В этот миг на душе у Ирины сделалось неспокойно. За год совместной жизни она хорошо узнала его. И отчасти побаивалась. Побаивалась его молчания, его задумчивости, резких решений. А более всего боялась она, когда Генка уходил куда-то из дому. Уходил - ничего не объясняя и не произнеся ни слова. Молча. И не понять было в тот момент, то ли он уходит куда-то по делу, а то ли совсем. Это и пугало. Уходил, но потом возвращался, то с новым инструментом в коробке, то с какими-то фанерками, дощечками, стамесками, резцами. Однажды, в комнате появился старый сундук.
- Ну и для чего он тебе? – с ироничной улыбкой спросила Ирина. Она не понимала многих Генкиных поступков.
- Раритет! Хорошая вещь! - радостно парировал Генка, с любопытством оглядывая очередной артефакт.
- Ой, мамочки мои! Раритет!? – звонкий смех прокатился по комнате. - Умные люди выкинули, а ты подобрал. Как ребенок, собираешь всякий хлам. Он же почти рассыпается на глазах, – не унималась Ирина.
- Ничего! Глаза бояться, руки делают! – с хитрым прищуром Генка посмотрел на жену.
Он любил всякие старинные штучки. Приносил в дом различные подсвечники, канделябры, резные рамки, статуэтки. Собирал шкатулки, расписные деревянные ложки. Все эти вещи превращали его в какого-то одержимого страстью мальчишку.
Многие из этих вещей Генке доставались по случаю. Находил в сгоревших сараях, в брошенных хозяевами домах. А что-то обменивал или выкупал. Сломанные или обветшалые части того или иного экземпляра своей «коллекции» восстанавливал сам. С этим делом, у него не возникало проблем. Он работал сборщиком мебели в столярке частной фирмы. Руки и голова в этом направлении у него работали слаженно. Столярное и плотническое дело знал на пять с плюсом.
И была у него одна заветная мечта: построить свою собственную мастерскую, куда он поместит все эти вещи. Будет радоваться глаз его. А когда родятся дети, подрастут, будут приводить в Генкин «музей» своих друзей. И он обязательно им расскажет о каждом предмете. Расскажет подлинную историю каждого экспоната. «Добрые будут экскурсии!» - так мечталось Генке.
Вечером весь «скарб» (так Генка называл свои нажитые за год семейной жизни вещи) был собран.
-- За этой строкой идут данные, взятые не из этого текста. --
-- ==== Sys2Proof/Laws/Dispatch.lean ====
section
/-!
SUPPORT. `exec` seen through one table: the checks and the body of each command, so that a fact about all commands is a
fact about `issue`, `checksOf` and `bodyOf`, and SOFT_RESET.
-/

namespace Sys2Proof.Machine

/-- The checks each command's meaning is made with. -/
def checksOf (i : Instr) : State → List (Bool × ErrKind) :=
  match i with
  | .nop => fun _ => []
  | .softReset => fun _ => []
  | .hash => hashChecks
  | .strm => strmChecks
  | .blkEnc => blkChecks
  | .blkDec => blkChecks
  | .saltGen => fun _ => []
  | .kdf => kdfChecks
  | .hdrPut => hdrPutChecks
  | .hdrGet => hdrGetChecks
  | .chunkEnc => chunkChecks
  | .chunkDec => chunkChecks
  | .chunkEncLast => chunkEncLastChecks
  | .chunkDecLast => chunkDecLastChecks
  | .fileEnc => fileEncChecks
  | .fileDec => fileDecChecks

/-- The body each command's meaning is made with. -/
def bodyOf (i : Instr) : State → State :=
  match i with
  | .nop => fun s => s
  | .softReset => leaveErrorState
  | .hash => hashBody
  | .strm => strmBody
  | .blkEnc => blkEncBody
  | .blkDec => blkDecBody
  | .saltGen => drawSalt
  | .kdf => kdfBody
  | .hdrPut => putHeader
  | .hdrGet => getHeader
  | .chunkEnc => encryptFullChunk
  | .chunkDec => decryptFullChunk
  | .chunkEncLast => encryptLastChunk
  | .chunkDecLast => decryptLastChunk
  | .fileEnc => fileEncBody
  | .fileDec => fileDecBody

/-- Every command but SOFT_RESET is issued with its checks and its body. -/
theorem exec_eq_issue (i : Instr) (s : State) (h : i ≠ .softReset) :
    exec i s = .next (issue (encode i) (checksOf i) (bodyOf i) s) := by
  cases i <;> first | rfl | exact absurd rfl h

/-- SOFT_RESET, whatever the state. -/
theorem exec_softReset (s : State) : exec .softReset s = .next (complete (leaveErrorState (accept s))) := rfl

/-- No command stops: `exec` always answers a next state. -/
theorem exec_next (i : Instr) (s : State) : ∃ t, exec i s = .next t := by
  by_cases h : i = .softReset
  · exact ⟨_, h ▸ exec_softReset s⟩
  · exact ⟨_, exec_eq_issue i s h⟩

/-- Everything a command but SOFT_RESET can do. -/
theorem exec_cases {i : Instr} {s t : State} (h : i ≠ .softReset) (he : exec i s = .next t) :
    (s.status.err = true ∧ t = s) ∨
    (s.status.err = false ∧ ∃ k, firstError (checksOf i (accept s)) = some k ∧ t = errorState (errCode k) (encode i) s) ∨
    (s.status.err = false ∧ firstError (checksOf i (accept s)) = none ∧ t = complete (bodyOf i (accept s))) := by
  rw [exec_eq_issue i s h] at he
  cases he
  exact issue_cases _ _ _ _

end Sys2Proof.Machine
end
В просторном коридоре терпеливо ждали заветной минуты два чемодана и пара связанных крепким узлом тюка.
Генкина мать, Ольга Николаевна, задумчиво молчала за кухонным столом. В эту минуту на ее добром лице появились отчетливые печальные думы, смешанные с материнской обидой. Она всегда, всю сознательную жизнь работала не прекращая. Только и жила разве что для детей, для семейного счастья. Мечтала о большой, радостной семейной жизни. Крепким звеном являлась она в этой «опостылевшей» для Генки квартире. С любой бедой, даже самой пустяковой проблемой обращались к ней за помощью коллеги, «подруги и друзья». И всем, без исключения, она стремилась сделать добро. Правда, зачастую это «добро» к ней возвращалось то головной болью, то повышенным давлением. Да и мало ли их, болячек разных, когда не знает человек покоя душевного. А к пятидесяти годам и того хуже. Довела Ольгу Николаевну такая «доброта» до инсулина.
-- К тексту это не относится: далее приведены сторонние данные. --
-- ==== Sys2Proof/Laws/Window.lean ====
section
/-!
SUPPORT. Laws of the register window: the halves of a 64-bit register and the words of a byte buffer, read after written
(rules R24, R28, R46).
-/

namespace Sys2Proof.Machine

@[simp] theorem loHalf_ofHalves (hi lo : Word) : loHalf (ofHalves hi lo) = lo := by
  ext i h
  simp [loHalf, ofHalves, h, show i < 64 by omega]

@[simp] theorem hiHalf_ofHalves (hi lo : Word) : hiHalf (ofHalves hi lo) = hi := by
  ext i h
  simp [hiHalf, ofHalves, h, show 32 + i < 64 by omega]

@[simp] theorem ofHalves_halves (v : DWord) : ofHalves (hiHalf v) (loHalf v) = v := by
  ext i h
  simp only [ofHalves, hiHalf, loHalf, ← BitVec.getLsbD_eq_getElem]
  by_cases h32 : i < 32
  · simp [h32, h]
  · simp [h32, h, show 32 + (i - 32) = i by omega, show i - 32 < 32 by omega]

/-- The bytes of a word of a written buffer: the word's own lanes, or the old bytes. -/
theorem fileSetWord_byte {n : Nat} (file : Vector Byte n) (j j' q : Nat) (v : Word) (hq : q < 4) (hj : 4 * j' + 4 ≤ n) :
    (fileSetWord file j v).toList.getD (4 * j' + q) 0 =
      if j' = j then byteLane v q else file.toList.getD (4 * j' + q) 0 := by
  rw [List.getD_eq_getElem _ _ (by simp; omega), List.getD_eq_getElem _ _ (by simp; omega)]
  simp [fileSetWord_getElem, show (4 * j' + q) / 4 = j' by omega, show (4 * j' + q) % 4 = q by omega]

/-- A word of a byte buffer after a write to one of its words. -/
theorem fileWord_fileSetWord {n : Nat} (file : Vector Byte n) (j j' : Nat) (v : Word) (hj : 4 * j' + 4 ≤ n) :
    fileWord (fileSetWord file j v) j' = if j' = j then v else fileWord file j' := by
  have h0 := fileSetWord_byte file j j' 0 v (by omega) hj
  simp only [Nat.add_zero] at h0
  simp only [fileWord, le32At, h0, fileSetWord_byte file j j' _ v (by omega : 1 < 4) hj,
    fileSetWord_byte file j j' _ v (by omega : 2 < 4) hj, fileSetWord_byte file j j' _ v (by omega : 3 < 4) hj]
  split <;> simp

/-- The bits a narrow register keeps of a written word. -/
theorem setWidth_setWidth_eq_and (v : Word) (k : Nat) (hk : k ≤ 32) :
    (v.setWidth k).setWidth 32 = v &&& BitVec.ofNat 32 (2 ^ k - 1) := by
  have h1 : 2 ^ k ≤ 2 ^ 32 := Nat.pow_le_pow_right (by omega) hk
  have h2 : 0 < 2 ^ k := Nat.two_pow_pos k
  apply BitVec.eq_of_toNat_eq
  simp only [BitVec.toNat_setWidth, BitVec.toNat_and, BitVec.toNat_ofNat]
  rw [Nat.mod_eq_of_lt (a := 2 ^ k - 1) (by omega), Nat.and_two_pow_sub_one_eq_mod,
    Nat.mod_eq_of_lt (lt_of_lt_of_le (Nat.mod_lt _ h2) h1)]

end Sys2Proof.Machine
end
Не нравилась Генке такая «доброта» матери. И здесь он изо всех сил пытался объяснить, донести правильно, что нельзя так. Что нужно себя пожалеть и не разрываться на чужие проблемы. Но куда там. Так уж устроен человек. У каждого свой взгляд на жизнь. Свое понимание жизни.
И вот сейчас, увидев злополучные чемоданы, Ольга Николаевна ничего не могла изменить. Как ни уговаривала она молодожёнов остаться, все было тщетно. Генкин отец молча сидел в своем рабочем кабинете, дымил папиросами. В отличие от хозяйки, его лицо мирно выражало абсолютное спокойствие.
- Ну, посидели перед дорожкой. Пора и честь знать. – Генка встал первым.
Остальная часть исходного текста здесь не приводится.